Noosphere89 comments on AI Safety Endgame Stories

Noosphere89 28 Sep 2022 22:09 UTC
1 point
0

Counterfactual Impact and Power-Seeking

It worries me that many of the most promising theories of impact for alignment end up with the structure “acquire power, then use it for good”.

This seems to be a result of the counterfactual impact framing and a bias towards simple plans. You are a tiny agent in an unfathomably large world, trying to intervene on what may be the biggest event in human history. If you try to generate stories where you have a clear, simple counterfactual impact, most of them will involve power-seeking for the usual instrumental convergence reasons. Power-seeking might be necessary sometimes, but it seems extremely dangerous as a general attitude; ironically human power-seeking is one of the key drivers of AI x-risk to begin with. Benjamin Ross Hoffman writes beautifully about this problem in Against responsibility.

I don’t have any good solutions, other than a general bias away from power-seeking strategies and towards strategies involving cooperation, dealism, and reducing transaction costs. I think the pivotal act framing is particularly dangerous, and aiming to delay existential catastrophe rather than preventing it completely is a better policy for most actors.

This is why AI risk is so high, in a nutshell.

Yet unlike this post (or Benjamin Ross Hoffman’s post), I think this was a sad, but crucially necessary decision. I think the option you propose is at least partially a fabricated option. I think a lot of the reason is people dearly want to there be a better option, even if it’s not there.

Link to fabricated options:

https://www.lesswrong.com/posts/gNodQGNoPDjztasbh/lies-damn-lies-and-fabricated-options
- Ivan Vendrov 29 Sep 2022 3:12 UTC
  1 point
  0
  Parent
  Fabricated options are products of incoherent thinking; what is the incoherence you’re pointing out with policies that aim to delay existential catastrophe or reduce transaction costs between existing power centers?
  - Noosphere89 29 Sep 2022 12:47 UTC
    1 point
    0
    Parent
    I think the fabricated option here is just supporting the companies making AI, when my view is that by default, capitalist incentives kill us all due to boosting AI capabilities while doing approximately zero AI safety, in particular deceptive alignment would not be invested in despite this being the majority of the risk.
    
    One of the most important points for AGI safety is the leader in AGI needs a lot of breathing space and leadership ahead of their competitors, and I think this needs to be done semi-unilaterally by an organization not having capitalist incentives, because all the incentives point towards ever faster, not slowing down AGI capabilities.

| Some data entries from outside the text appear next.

-- ==== Sys2Proof/Laws/Vector.lean ====
section
/-! SUPPORT. Vector elements and mask bits: what a write of them leaves to read (R12, R149, R156, R157), and what a vector instruction
leaves besides (R241, R385). -/

namespace Sys2Proof.Machine

variable {α : Type}

/-- A key that is not written reads as before. -/
theorem Tab.lookD_storeAll_other [DecidableEq α] (d : α) (m : Nat) : ∀ (kvs : List (Nat × α)) (b : Tab α), (∀ e ∈ kvs, e.1 ≠ m) →
    Tab.lookD (kvs.foldl (fun b e => Tab.store b e.1 e.2 d) b) m d = Tab.lookD b m d
  | [], _, _ => rfl
  | e :: kvs, b, h => by
    rw [List.foldl_cons, Tab.lookD_storeAll_other d m kvs _ fun x hx => h x (List.mem_cons_of_mem _ hx), Tab.lookD_store,
      if_neg (h e (List.mem_cons_self ..))]
/-- A key that is written, always with one value, reads as that value. -/
theorem Tab.lookD_storeAll_mem [DecidableEq α] (d : α) (m : Nat) (x : α) : ∀ (kvs : List (Nat × α)) (b : Tab α),
    (∃ e ∈ kvs, e.1 = m) → (∀ e ∈ kvs, e.1 = m → e.2 = x) →
    Tab.lookD (kvs.foldl (fun b e => Tab.store b e.1 e.2 d) b) m d = x
  | [], _, h, _ => by obtain ⟨_, h, _⟩ := h; cases h
  | e :: kvs, b, h, hx => by
    rw [List.foldl_cons]
    by_cases h' : ∃ y ∈ kvs, y.1 = m
    · exact Tab.lookD_storeAll_mem d m x kvs _ h' fun y hy => hx y (List.mem_cons_of_mem _ hy)
    · have hn : ∀ y ∈ kvs, y.1 ≠ m := fun y hy e => h' ⟨y, hy, e⟩
      rw [Tab.lookD_storeAll_other d m kvs _ hn, Tab.lookD_store]
      obtain ⟨y, hy, e1⟩ := h
      rcases List.mem_cons.1 hy with rfl | hy
      · rw [if_pos e1]; exact hx _ (List.mem_cons_self ..) e1
      · exact absurd e1 (hn y hy)

/-- The lanes of a set of slivers are distinct, and below 64 (R12). -/
theorem lanesOf_lt (sl : List Nat) : ∀ l ∈ lanesOf sl, l < 64 := by
  intro l h
  simp only [lanesOf, List.mem_flatMap, List.mem_filter, List.mem_range] at h
  obtain ⟨n, ⟨hn, _⟩, h⟩ := h
  simp only [List.mem_cons, List.not_mem_nil, or_false] at h
  omega
theorem lanesOf_nodup (sl : List Nat) : (lanesOf sl).Nodup := by
  unfold lanesOf
  rw [List.nodup_flatMap]
  refine ⟨fun n _ => by simp, ?_⟩
  refine (List.nodup_range.filter _).imp ?_
  intro a b hab x hx hy
  simp only [List.mem_cons, List.not_mem_nil, or_false] at hx hy
  exact hab (by omega)

/-- A context whose lanes are distinct lanes of a tile. -/
structure VCtx.Ok (v : VCtx) : Prop where
  nodup : v.lanes.Nodup
  lt : ∀ l ∈ v.lanes, l < 64
theorem State.vc_ok (s : State) : s.vc.Ok := ⟨lanesOf_nodup _, lanesOf_lt _⟩
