/-- The issuer of a move that waits for it completes (R69). -/
theorem State.moveDone_completes {t : State} {mv : Nat} {m : Move} (waits : (t.proc m.issuer).pst = .blockedWrite m.c)
    (need : (t.proc m.issuer).need = waitOnly) (ss : (t.proc m.issuer).ss = false) :
    ((t.moveDone mv m).proc m.issuer).pc = (t.proc m.issuer).pc + 4 ∧ ((t.moveDone mv m).proc m.issuer).pst = .ready ∧
      (∀ h, h ≠ m.issuer → (t.moveDone mv m).proc h = t.proc h) ∧ SameMemory t (t.moveDone mv m) := by
  have done : t.moveDone mv m = ({ t with moves := Tab.cut t.moves mv } : State).completeAt m.issuer 0x28 ((t.proc m.issuer).pc + 4) :=
    if_pos ⟨waits, need⟩
  rw [done, State.completeAt_plain { t with moves := Tab.cut t.moves mv } m.issuer 0x28 ((t.proc m.issuer).pc + 4) ss]
  have proc : ∀ h, (({ t with moves := Tab.cut t.moves mv } : State).updProc m.issuer fun x => x.completed t.cycle ((t.proc m.issuer).pc + 4)).proc h =
      if m.issuer = h then (t.proc m.issuer).completed t.cycle ((t.proc m.issuer).pc + 4) else t.proc h := fun h => State.updProc_proc _ _ _ _
  refine ⟨?_, ?_, fun h other => ?_, ?_⟩
  · rw [State.countEvent_proc, proc, if_pos rfl]; rfl
  · rw [State.countEvent_proc, proc, if_pos rfl]; rfl
  · rw [State.countEvent_proc, proc, if_neg (Ne.symm other)]
  · refine .of_tables ?_ ?_ ?_ ?_ ?_ fun n => ?_
    · rw [State.countEvent_sram]; rfl
    · rw [State.countEvent_hbm]; rfl
    · rw [State.countEvent_hbmEpoch]; rfl
    · rw [State.countEvent_sramTags]; rfl
    · rw [State.countEvent_hbmTags]; rfl
    · rw [State.countEvent_part]; rfl

/-- What the issuer of a move is while it waits. -/
theorem State.moving_me (s : State) (c : BitVec 4) (m : Move) :
    (s.moving c m).me = { s.me.enter (.blockedWrite c.toNat) s.cycle with lastIssue := some s.cycle, need := waitOnly } :=
  State.block_me (({ s with nextId := s.nextId + 1, moves := Tab.put s.moves s.nextId m } : State).later (.retargetAck s.nextId 0)) _ _
theorem State.moving_proc (s : State) (c : BitVec 4) (m : Move) {h : Nat} (other : h ≠ s.running) : (s.moving c m).proc h = s.proc h :=
  (State.updProc_proc _ s.running _ _).trans (if_neg (Ne.symm other))
theorem State.moving_memory (s : State) (c : BitVec 4) (m : Move) : SameMemory s (s.moving c m) := by
  have begun : SameMemory s (({ s with nextId := s.nextId + 1, moves := Tab.put s.moves s.nextId m } : State).later (.retargetAck s.nextId 0)) :=
    .of_tables rfl rfl rfl rfl rfl fun _ => rfl
  exact begun.trans (State.updMe_memory _ fun x => { x.enter (.blockedWrite c.toNat) _ with lastIssue := some _, need := waitOnly })

theorem WriterMoves.ends (x : WriterMoves s c p q) (hp : p ≠ s.running) (hq : q ≠ s.running) (ss : s.me.ss = false)
    (near : ((s.proc p).chan c.toNat).dest.isPeer = false) (staged : s.staged = []) (links : s.links = [])
    (held : (s.proc p).pushesHeld c.toNat = false) (relay : ((s.proc p).chan c.toNat).relayOut = 0) :
    ∃ u, exec (.retargetAck s.nextId 0) (s.moving c (s.writerMove c p q)) = .next u ∧ (u.proc q).chan c.toNat = (s.proc p).chan c.toNat ∧
      (u.proc p).chan c.toNat = {} ∧ (u.proc s.running).pc = s.me.pc + 4 ∧ (u.proc s.running).pst = .ready ∧ SameMemory s u := by
  have apart : p ≠ q := fun same => by
    have both := x.unbound
    rw [← same, x.role] at both
    exact absurd both (by decide)
  have run := exec_retargetAck (t := s.moving c (s.writerMove c p q)) (mv := s.nextId) (w := 0) (Tab.look_put_same _ _ _) (by decide) rfl
  have me := s.moving_me c (s.writerMove c p q)
  have others := fun h (other : h ≠ s.running) => s.moving_proc c (s.writerMove c p q) other
  have memory := s.moving_memory c (s.writerMove c p q)
  obtain ⟨running, ownId, staged', links'⟩ : (s.moving c (s.writerMove c p q)).running = s.running ∧ (s.moving c (s.writerMove c p q)).ownId = s.ownId ∧
      (s.moving c (s.writerMove c p q)).staged = s.staged ∧ (s.moving c (s.writerMove c p q)).links = s.links := ⟨rfl, rfl, rfl, rfl⟩
  unfold State.me at me
  rw [running] at me
  generalize s.moving c (s.writerMove c p q) = t at run me others memory running ownId staged' links'
  -- Only the list of moves has changed before the end moves.
  generalize ht : ({ t with moves := Tab.put t.moves s.nextId { s.writerMove c p q with waiting := [] } } : State) = v at run
  have procs : ∀ h, v.proc h = t.proc h := fun h => by rw [← ht]; rfl
  have memory' : SameMemory s v := memory.trans (by rw [← ht]; exact .of_tables rfl rfl rfl rfl rfl fun _ => rfl)
  have settled : v.unsettled p c.toNat = false := State.settled (by rw [← ht]; exact staged'.trans staged) (by rw [← ht]; exact links'.trans links) c.isLt
    (by rw [procs, others p hp]; exact relay)
  have own : v.ownId = s.ownId := by rw [← ht]; exact ownId
  have ends : v.moveEnd s.nextId { s.writerMove c p q with waiting := [] } =
      (v.moveWriter p c.toNat q).moveDone s.nextId { s.writerMove c p q with waiting := [] } := by
    unfold State.moveEnd State.writerMove
    dsimp only
    rw [own, settled, procs, others p hp, held, if_neg (by decide), if_neg (by decide), decide_eq_true rfl, if_pos rfl]
  rw [ends] at run
  obtain ⟨moved, store⟩ := State.moveWriter_near (t := v) (h := p) (k := c.toNat) (h' := q) (by rw [procs, others p hp]; exact near)
  obtain ⟨traffic, waits⟩ := v.flushPeer_traffic (widOf p c.toNat)
  have chan : (v.proc p).chan c.toNat = (s.proc p).chan c.toNat := by rw [procs, others p hp]
  rw [chan] at moved
  generalize v.flushPeer (widOf p c.toNat) = f at moved traffic waits
  have proc : ∀ h, (v.moveWriter p c.toNat q).proc h = ((f.updChan p c.toNat fun _ => {}).updChan q c.toNat fun _ => (s.proc p).chan c.toNat).proc h :=
    fun h => congrArg (fun l => Tab.lookD l h ({} : Proc)) moved
  generalize v.moveWriter p c.toNat q = g at run proc store
  have issuer : g.proc s.running = f.proc s.running := by
    rw [proc]
    exact (State.updProc_proc _ _ _ _).trans ((if_neg hq).trans ((State.updProc_proc _ _ _ _).trans (if_neg hp)))
  have core : (f.proc s.running).core = (t.proc s.running).core := by rw [traffic.procs, procs]
  rw [me] at core
  have need := congrArg Proc.need core
  have pc := congrArg Proc.pc core
  have status := congrArg Proc.ss core
  have pst := (waits s.running (by rw [procs, me]; exact (show waitOnly ≠ 0 by decide))).2
  rw [procs, me] at pst
  obtain ⟨pc', ready, rest, memory''⟩ := State.moveDone_completes (t := g) (mv := s.nextId) (m := { s.writerMove c p q with waiting := [] })
    ((congrArg Proc.pst issuer).trans pst) ((congrArg Proc.need issuer).trans need) ((congrArg Proc.ss issuer).trans (Eq.trans status ss))
  have giver := rest p hp
  have taker := rest q hq
  refine ⟨_, run, ?_, ?_, pc'.trans ?_, ready, (memory'.trans store).trans memory''⟩
  · rw [taker, proc]
    exact State.updChan_chan_same _ _ _ _
  · rw [giver, proc]
    refine (congrArg (fun y : Proc => y.chan c.toNat) ((State.updProc_proc _ _ _ _).trans (if_neg (Ne.symm apart)))).trans ?_
    exact State.updChan_chan_same _ _ _ _
  · exact congrArg (· + 4) ((congrArg Proc.pc issuer).trans pc)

That’s why I think your options are fabricated, because they assume unrealistically good incentives to do what you want.
    - Ivan Vendrov 29 Sep 2022 17:06 UTC
      1 point
      0
      Parent
      I don’t mean to suggest “just supporting the companies” is a good strategy, but there are promising non-power-seeking strategies like “improve collaboration between the leading AI labs” that I think are worth biasing towards.
      Maybe the crux is how strongly capitalist incentives bind AI lab behavior. I think none of the currently leading AI labs (OpenAI, DeepMind, Google Brain) are actually so tightly bound by capitalist incentives that their leaders couldn’t delay AI system deployment by at least a few months, and probably more like several years, before capitalist incentives in the form of shareholder lawsuits or new entrants that poach their key technical staff have a chance to materialize.
      - Noosphere89 29 Sep 2022 17:38 UTC
        1 point
        0
        Parent
        
        Maybe the crux is how strongly capitalist incentives bind AI lab behavior. I think none of the currently leading AI labs (OpenAI, DeepMind, Google Brain) are actually so tightly bound by capitalist incentives that their leaders couldn’t delay AI system deployment by at least a few months, and probably more like several years.
        
        This is the crux, thank you for identifying it.
        
        Yeah, I’m fairly pessimistic for several years time, since I don’t think they’re that special of a company in resisting capitalist nudges and incentives.
        
        And yeah I’m laughing because unless the alignment/safety teams control what capabilities are added, then I do not expect the capabilities teams to stop, because they won’t get paid for that.